Willie shook his head, croaked out four words. “Get me down now.”

“Not yet”

“Wha’ we waiting for?”

“For you to tell.”

“Tell. Tell what?”

“Where’s the safe, Willie?”

“Safe …” He remembered something about the safe.

“The mirror’s in it,” Arco explained. “We want it.”

Willie’s shoulders shook as he laughed again. “Mirror? You … want … mirror?”

“We got a guy. He’ll pay five g’s for it.”

“Worth more.”

“Doesn’t matter—it’s enough to get us where we’re going.”

“Hula skirts? Tropical shores? Won’t get you to Redondo Beach. Arms are going to sleep.”

Arco’s voice was soft, gentle even. “Where is it, Willie?”

He closed his eyes; lights danced behind the lids. He rested his head back. “Can’t tell you.”

“Can’t or won’t?”

“Suit yourself.”

“Willie, you can come down or stay up there, but if you come down you’ve got to tell first.”

“Mean … I have a choice?”

“That’s what I mean. What it’s all about—everything’s a choice. Up or down.”

“Up.”

“Suit yourself.”

“Metaphor?”

“Hm?”

“This … one of your … living metaphors?”

“If you like.”

“I don’t.” He watched the figure below. “Significance escapes me. Who’m I s’posed to be? Jesus? That what you have in mind?”

“Whatever turns you on, babe.”

Willie choked, gagged, hiccupped.

“He needs a drink,” Judee said.

“Get him one,” Arco ordered. Judee clopped away on her wooden shoes, Arco following.

Bill paused in the doorway. “You better tell him, Willie.”

Willie chuckled; the joke was outrageous. He shook his head again.

Bill said, “He’s going to hurt you, Willie.” He, too, went away.

Judee came back with a glass of water and ice. She dragged over a bench to stand on and held the glass to his lips. He drank greedily. She rubbed an ice cube on his forehead.

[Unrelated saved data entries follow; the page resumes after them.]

theorem planUnload_unloads (h : s.changing p.val m.val 0x22 = some c) : ∃ t, exec (.planUnload p m) s = .next t ∧
    (s.ck.state = 1 → Answers s t p.val m.val 2 0 [] ∧ OnlyChanges [.host, .trust, .cnt] s t) ∧
    (s.ck.state ≠ 1 → Answers s t p.val m.val 0 0 [] ∧ t.dev.state = .idle ∧ t.plan.loaded = false ∧ t.dev.primed = false ∧
      t.pte = logPages ∧ t.heldWrites = [] ∧ t.pwr.west.req = 0 ∧ t.pwr.east.req = 0 ∧ t.plan.holdBeat = none ∧
      t.time = s.time ∧ t.fab = { s.fab with unacked := [] } ∧ t.ck = s.ck ∧ t.acts = s.acts ∧ t.geo = s.geo) := by
  let r := s.unloadPlan
  have hexec := exec_planUnload hbody h
  by_cases hopen : s.ck.state = 1
  · have hreject := State.reject_answers h hset stWrongState
    rw [decide_eq_true hopen, if_pos rfl] at hexec
    exact ⟨_, hexec, fun _ => ⟨hreject.1, hreject.2.1⟩, fun hclosed => absurd hopen hclosed⟩
  · have hanswers := State.entered_answers (s := r) (d := .idle) (opcode := 0x22) (old := digest128 s.plan.digest) (new := 0) h hset
      (by simp [r]) (by simp [r])
    have hdev := r.dev_entered p.val m.val .idle 0x22 (digest128 s.plan.digest) 0
    have honly := r.entered_onlyChanges p.val m.val .idle 0x22 (digest128 s.plan.digest) 0
    rw [decide_eq_false hopen, if_neg (by decide)] at hexec
    refine ⟨_, hexec, fun h => absurd h hopen, fun _ => ?_⟩
    change Answers s (r.entered p.val m.val .idle 0x22 (digest128 s.plan.digest) 0) _ _ _ _ _ ∧ _
    generalize r.entered p.val m.val .idle 0x22 (digest128 s.plan.digest) 0 = t at hanswers hdev honly ⊢
    obtain ⟨hloaded, hhold, hprimed, hpte, hwest, heast⟩ := s.unloadPlan_unloads
    obtain ⟨hheld, hfab⟩ := s.unloadPlan_lands
    have hplan : t.plan = r.plan := honly .plan (by simp)
    have hpwr : t.pwr = r.pwr := honly .pwr (by simp)
    have hpages : t.pte = r.pte := honly .pte (by simp)
    have hwrites : t.heldWrites = r.heldWrites := honly .heldWrites (by simp)
    have hlink : t.fab = r.fab := honly .fab (by simp)
    have htime : t.time = r.time := honly .time (by simp)
    have hck : t.ck = r.ck := honly .ck (by simp)
    have hacts : t.acts = r.acts := honly .acts (by simp)
    have hgeo : t.geo = r.geo := honly .geo (by simp)
    rw [hdev, hplan, hpwr, hpages, hwrites, hlink, htime, hck, hacts, hgeo]
    exact ⟨hanswers, rfl, hloaded, hprimed, hpte, hheld, hwest, heast, hhold, by simp [r], hfab, by simp [r], by simp [r], by simp [r]⟩

end Commands

/-- Settles O22: arming by what of plan and units its writes to memory leave as its reset has it, unloading by the writes held, which all
land, so that every message that waits is acknowledged. -/
theorem planIsArmedOrUnloaded : Obligations.PlanIsArmedOrUnloaded :=
  ⟨fun _ _ _ _ hset hbody h => planArm_arms hbody hset h, fun _ _ _ _ hset hbody h => planUnload_unloads hbody hset h⟩

end Sys2Proof.Machine
end

section
/-! PROOFS. Plans loaded (12 R312, 13 R316, 19 R468): the read of the plan's bytes changes none of them, the shipped tables go past HBM, and
the page table is the one that the regions give. -/

namespace Sys2Proof.Machine

/-! ## Rejections with a detail (16 R413) -/

/-- A command rejected in the right state has its record, with its DETAIL, and its entry in the change log. -/
theorem State.reject_detail_answers {s : State} {p m op : Nat} {c : Command} (h : s.changing p m op = some c) (hset : s.settled p m)
    {status : Nat} (hstatus : status ≠ stWrongState) (detail : Nat) :
    Answers s (s.reject p m status detail) p m status detail [] ∧ OnlyChanges [.host, .trust] s (s.reject p m status detail) := by
  obtain ⟨rest, hq⟩ := State.queue_of_changing h
  rw [State.reject, State.head_of_changing h]
  dsimp only
  rw [if_neg hstatus]
  generalize hr : s.log _ _ _ _ _ = r
  have hlog : OnlyChanges [.trust] s r := hr ▸ s.log_onlyChanges _ _ _ _ _
  have hhost : r.host = s.host := hlog .host (by simp)
  have htime : r.time = s.time := hlog .time (by simp)
  have hbox : r.box p m = s.box p m := State.box_congr hhost p m
  exact ⟨(State.makeRecord_answers (hbox ▸ hq) (by unfold State.settled; rwa [hbox]) _ _ _).of_host hhost (congrArg Time.beat htime),
    hlog.trans (r.makeRecord_onlyChanges _ _ _ _ _) (by simp) (by simp)⟩

/-! ## A read of HBM leaves what it reads (13 R317, R318) -/

theorem Tab.get_of_mem {α : Type} [DecidableEq α] {d : α} {t : Tab α} (h : Tab.wf d t = true) {e : Nat × α} (he : e ∈ t) :
    Tab.get d t e.1 = e.2 := by
  have hrises (k : Nat) (hk : Tab.risesFrom k t = true) : k ≤ e.1 ∧ Tab.get d t e.1 = e.2 := by
    clear h
    induction t generalizing k with
    | nil => cases he
    | cons x t ih =>
      obtain ⟨j, v⟩ := x
      rw [Tab.risesFrom, Bool.and_eq_true, decide_eq_true_eq] at hk
      rcases List.mem_cons.mp he with rfl | htail
      · exact ⟨hk.1, if_pos rfl⟩
      · obtain ⟨hlow, hget⟩ := ih htail (j + 1) hk.2
        exact ⟨by omega, (if_neg (by omega)).trans hget⟩
  rw [Tab.wf, Bool.and_eq_true] at h
  exact (hrises 0 h.1).2

/-- Reads of HBM deliver in `t` what they do in `s`. -/
structure ReadsAs (s t : State) : Prop where
  mem : t.mem = s.mem
  valid : ∀ p, (t.pteOf p).valid = (s.pteOf p).valid
  bad : ∀ l, Tab.get 0 t.lineErr l = 2 ↔ Tab.get 0 s.lineErr l = 2
  lines : Tab.wf 0 t.lineErr = true

theorem ReadsAs.trans {s t r : State} (h : ReadsAs s t) (h' : ReadsAs t r) : ReadsAs s r :=
  ⟨h'.mem.trans h.mem, fun p => (h'.valid p).trans (h.valid p), fun l => (h'.bad l).trans (h.bad l), h'.lines⟩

“Wha’s happening?” he asked her.

She shrugged. “I’m pretty ripped, sweetie. You better do what he says, though.” Willie was laughing again; she didn’t understand why. He started to tell her, then decided not to. He emptied the glass and she took it away. He held his breath as she had suggested, and the hiccups subsided. He felt more sober. He closed his eyes, wondering how long they would leave him there before they let him down. His wrists hurt, the circulation was stopping in his legs. His vision blurred, then focused, blurred again. Beyond the light, the uprights of the door seemed to bend and waver like reflections on water. Someone moved in front of the fireplace, flames leaping behind. Arco was carrying something to the fireplace. Willie blinked, felt a chill when awareness seeped in on his dazed state.

“Bad cess to you, Arco,” he called defiantly through the open doorway.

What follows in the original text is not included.